Marcin, it is so nice to have your comments. I apologies, I knew my repo setup security wasn't right for your access, but I thought that having you invited through issue link might open it up for you. Give me till EOD ( it's 9:47AM in Seattle right now ) to get to it, or ask you for further assistance. Will open access right now.
I took me time to debug those tests. Thousands of dependencies and buggy resource loading of golden tables.

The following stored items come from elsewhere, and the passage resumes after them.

-- ==== Sys2Proof/Machine/Elem.lean ====
section
/-! DEFINITION. Element-wise functions of the lanes (R182 to R189, R241): exact results, correctly rounded roots and
transcendental functions, comparisons and integer arithmetic. -/

namespace Sys2Proof.Machine

/-! ### Roots (R185) -/

/-- The integer square root by bits from 2^(k−1) down. -/
def isqrtBits : Nat → Nat → Nat → Nat
  | 0, _, r => r
  | k + 1, n, r => if (r + 2 ^ k) * (r + 2 ^ k) ≤ n then isqrtBits k n (r + 2 ^ k) else isqrtBits k n r

/-- floor(√n). -/
def isqrt (n : Nat) : Nat := isqrtBits (n.log2 / 2 + 1) n 0

/-- A value that rounds to FP32 as √x does, for a positive `x`: at least 64 bits of the root, the last one sticky. -/
def sqrtSticky (x : Frac) : Frac :=
  let s := (x.den.log2 + 140) / 2
  let n := x.num.natAbs * 2 ^ (2 * s) / x.den
  let r := isqrt n
  let exact := r * r * x.den == x.num.natAbs * 2 ^ (2 * s)
  { num := ((2 * r + boolNat (!exact) : Nat) : Int), den := 2 ^ (s + 1) }

/-! ### Transcendental functions by bounds (R185; log 12) -/

/-- Σ_{i<n} z^(2i+1) ÷ (2i+1) in units of 2^−q, for z = a ÷ 2^q: twice it is log((1+z) ÷ (1−z)). -/
def atanhSum (q a sq : Nat) : Nat → Nat → Nat → Nat
  | 0, _, _ => 0
  | n + 1, i, t => t / (2 * i + 1) + atanhSum q a sq n (i + 1) (t * sq / 2 ^ q)

/-- 2 × atanh(a ÷ 2^q) in units of 2^−q, for a ÷ 2^q at most 1/3. -/
def twoAtanh (q a : Nat) : Nat := 2 * atanhSum q a (a * a / 2 ^ q) (q / 3 + 2) 0 a

/-- log 2 in units of 2^−q. -/
def logTwo (q : Nat) : Nat := twoAtanh q (2 ^ q / 3)

/-- Σ_{i<n} r^i ÷ i! in units of 2^−q. -/
def expSum (q r : Nat) : Nat → Nat → Nat → Nat
  | 0, _, _ => 0
  | n + 1, i, t => t + expSum q r n (i + 1) (t * r / 2 ^ q / (i + 1))

/-- `n` squarings in units of 2^−q. -/
def squares (q : Nat) : Nat → Nat → Nat
  | 0, x => x
  | n + 1, x => squares q n (x * x / 2 ^ q)

/-- The error allowed on each bound, in units of 2^−q. -/
def slackUnits : Nat := 2 ^ 48

/-- Bounds of exp(x), for |x| below 256 (log 12). -/
def expBounds (q : Nat) (x : Frac) : Frac × Frac :=
  let xf : Int := (x.num * ((2 ^ q : Nat) : Int)) / (x.den : Int)
  let l : Int := (logTwo q : Int)
  let k : Int := xf / l
  let r : Nat := (xf - k * l).toNat
  let y := squares q 8 (expSum q (r / 256) (q / 8 + 4) 0 (2 ^ q))
  let s := Frac.pow2 (k - (q : Int))
  ((Frac.ofNat (y - slackUnits)).mul s, (Frac.ofNat (y + slackUnits)).mul s)

/-- Bounds of log(x) for a positive x (log 12). -/
def logBounds (q : Nat) (x : Frac) : Frac × Frac :=
  let e := x.log2Floor
  let m := x.mul (Frac.pow2 (-e))
  let a := (m.num.natAbs - m.den) * 2 ^ q / (m.num.natAbs + m.den)
  let y : Int := e * (logTwo q : Int) + (twoAtanh q a : Int)
  let s := Frac.pow2 (-(q : Int))
  ((Frac.ofInt (y - (slackUnits : Int))).mul s, (Frac.ofInt (y + (slackUnits : Int))).mul s)

/-- tanh of a positive x from bounds of exp(2x). -/
def tanhBounds (q : Nat) (x : Frac) : Frac × Frac :=
  let b := expBounds q (x.mul { num := 2 })
  let f (e : Frac) : Frac := (e.sub { num := 1 }).div (e.add { num := 1 })
  (f b.1, f b.2)

/-- sigmoid from bounds of exp(x). -/
def sigmoidBounds (q : Nat) (x : Frac) : Frac × Frac :=
  let b := expBounds q x
  let f (e : Frac) : Frac := e.div (e.add { num := 1 })
  (f b.1, f b.2)

/-- The FP32 value both bounds round to, the precision rising until they agree (log 12). -/
def roundBounds (f : Nat → Frac × Frac) : List Nat → Val
  | [] => Val.toF32 (.fin (f 480).1)
  | q :: qs =>
    let b := f q
    let lo := Val.toF32 (.fin b.1)
    if f32Bits lo = f32Bits (.fin b.2) then lo else roundBounds f qs

/-- The precisions tried. -/
def precisions : List Nat := [480, 1440]

/-! ### Float functions (R185, R186, R241) -/

def laneSqrt : Val → Val
  | .nan => .nan
  | .inf n => if n then .nan else .inf false
  | .fin x => if x.isZero then .zero else if x.isNeg then .nan else .fin (sqrtSticky x)

def laneRcp : Val → Val
  | .nan => .nan
  | .inf _ => .zero
  | .fin x => if x.isZero then .inf false else .fin ((Frac.ofNat 1).div x)

def laneRsqrt : Val → Val
  | .nan => .nan
  | .inf n => if n then .nan else .zero
  | .fin x =>
    if x.isZero then .inf false else if x.isNeg then .nan else .fin (sqrtSticky ((Frac.ofNat 1).div x))

def laneDiv : Val → Val → Val
  | .nan, _ => .nan
  | _, .nan => .nan
  | .inf _, .inf _ => .nan
  | .inf a, .fin b => .inf (a != b.isNeg)
  | .fin _, .inf _ => .zero
  | .fin a, .fin b => if b.isZero then (if a.isZero then .nan else .inf a.isNeg) else .fin (a.div b)

def laneExp : Val → Val
  | .nan => .nan
  | .inf n => if n then .zero else .inf false
  | .fin x =>
    if x.isZero then .one
    else if (Frac.ofNat 100).lt x then .inf false
    else if x.lt (Frac.ofInt (-120)) then .zero
    else roundBounds (fun q => expBounds q x) precisions

def laneLog : Val → Val
  | .nan => .nan
  | .inf n => if n then .nan else .inf false
  | .fin x =>
    if x.isZero then .inf true else if x.isNeg then .nan
    else if x.eq (Frac.ofNat 1) then .zero
    else roundBounds (fun q => logBounds q x) precisions

def laneTanh : Val → Val
  | .nan => .nan
  | .inf n => if n then .ofInt (-1) else .one
  | .fin x =>
    if x.isZero then .zero
    else
      let y := if (Frac.ofNat 60).lt x.abs then Val.one else roundBounds (fun q => tanhBounds q x.abs) precisions
      if x.isNeg then y.neg else y

def laneSigmoid : Val → Val
  | .nan => .nan
  | .inf n => if n then .zero else .one
  | .fin x =>
    if (Frac.ofNat 120).lt x then .one
    else if x.lt (Frac.ofInt (-120)) then .zero
    else roundBounds (fun q => sigmoidBounds q x) precisions

/-- max and min (R118). -/
def laneMax (a b : Val) : Val := if a.isNan || b.isNan then .nan else if a.ltOrd b then b else a
def laneMin (a b : Val) : Val := if a.isNan || b.isNan then .nan else if b.ltOrd a then b else a

/-- The predicates of R117: 0 eq, 1 ne, 2 lt, 3 le, 4 gt, 5 ge, 6 uo. -/
def comparePred (p : Nat) (a b : Val) : Bool :=
  if a.isNan || b.isNan then p == 6
  else match p with
  | 0 => a.eqOrd b
  | 1 => !a.eqOrd b
  | 2 => a.ltOrd b
  | 3 => a.ltOrd b || a.eqOrd b
  | 4 => b.ltOrd a
  | 5 => b.ltOrd a || a.eqOrd b
  | _ => false

/-- A value counts as non-zero: every value but zero, NaN included (R187, R196). -/
def Val.nonzero (v : Val) : Bool := !v.isZero

/-- A float-mode function on lane values, before its rounding to FP32 (R182, R241). -/
def floatFn (fn pred : Nat) (xs : List Val) : Val :=
  let a := xs.getD 0 .zero
  let b := xs.getD 1 .zero
  let c := xs.getD 2 .zero
  match fn with
  | 0x00 => a.add b
  | 0x01 => a.add b.neg
  | 0x02 => a.mul b
  | 0x03 => (a.mul b).add c
  | 0x04 => laneDiv a b
  | 0x05 => laneMin a b
  | 0x06 => laneMax a b
  | 0x07 => a.abs
  | 0x08 => a.neg
  | 0x09 => laneRcp a
  | 0x0A => laneSqrt a
  | 0x0B => laneRsqrt a
  | 0x0C => laneExp a
  | 0x0D => laneLog a
  | 0x0E => laneTanh a
  | 0x0F => laneSigmoid a
  | 0x10 => if comparePred pred a b then .one else .zero
  | 0x11 => if a.nonzero then b else c
  | _ => a

/-- A function's arity (R241); 0 for a code that is none. -/
def fnArity (fn : Nat) : Nat :=
  if [0x00, 0x01, 0x02, 0x04, 0x05, 0x06, 0x10, 0x20, 0x21, 0x22, 0x23, 0x24, 0x25, 0x26, 0x27, 0x29, 0x2A].contains fn
  then 2
  else if [0x03, 0x11].contains fn then 3
  else if [0x07, 0x08, 0x09, 0x0A, 0x0B, 0x0C, 0x0D, 0x0E, 0x0F, 0x12, 0x28].contains fn then 1
  else 0

/-! ### Integer lanes (R188, R189) -/

def int32Min : Int := -2147483648
def int32Max : Int := 2147483647

/-- An integer-mode input: an integer in INT32 range, or none (cause 1, R193). -/
def Val.toInt32 : Val → Option Int
  | .fin x =>
    let q := x.num / (x.den : Int)
    if x.num % (x.den : Int) = 0 && int32Min ≤ q && q ≤ int32Max then some q else none
  | _ => none

/-- An integer in INT32 by wrap (R189). -/
def wrap32 (n : Int) : Int :=
  let m := n % 4294967296
  if m < 2147483648 then m else m - 4294967296

/-- The overflow field at INT32 (R189). -/
def overflow32 (wrap : Bool) (n : Int) : Int :=
  if int32Min ≤ n && n ≤ int32Max then n else if wrap then wrap32 n else max int32Min (min int32Max n)

/-- A bitwise operation on INT32 values. -/
def bits32 (f : Nat → Nat → Nat) (a b : Int) : Int := wrap32 (f (a % 4294967296).toNat (b % 4294967296).toNat : Nat)

/-- Division truncating toward zero (R189). -/
def quotTrunc (a b : Int) : Int :=
  let q : Int := ((a.natAbs / b.natAbs : Nat) : Int)
  if decide (a < 0) = decide (b < 0) then q else -q

/-- An integer-mode function: its value, or a lane-fault cause (R189, R193, R241). -/
def intFn (fn : Nat) (wrap : Bool) (a b : Int) : Except Nat Int :=
  match fn with
  | 0x20 => .ok (overflow32 wrap (a + b))
  | 0x21 => .ok (overflow32 wrap (a - b))
  | 0x22 => .ok (overflow32 wrap (a * b))
  | 0x23 => if b = 0 then .error 2 else .ok (overflow32 wrap (quotTrunc a b))
  | 0x24 => if b = 0 then .error 2 else .ok (a - b * quotTrunc a b)
  | 0x25 => .ok (bits32 Nat.land a b)
  | 0x26 => .ok (bits32 Nat.lor a b)
  | 0x27 => .ok (bits32 Nat.xor a b)
  | 0x28 => .ok (-a - 1)
  | 0x29 => .ok (wrap32 (a * ((2 ^ (b % 32).toNat : Nat) : Int)))
  | _ => .ok (a / ((2 ^ (b % 32).toNat : Nat) : Int))

end Sys2Proof.Machine
end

So, the issue seems to be with the test data or with the test itself.
Tests fail on NullValue
. as_boolean
is set to be nullable. In effect here we cast null to Boolean - https://github.com/MironAtHome/connectors-private/blob/miron/integrate-parquet4s-23/standalone/src/main/scala-2.12/io/delta/standalone/internal/data/RowParquetRecordImpl.scala#L167. And null is resolved as false. So if the test expects true then it must fail.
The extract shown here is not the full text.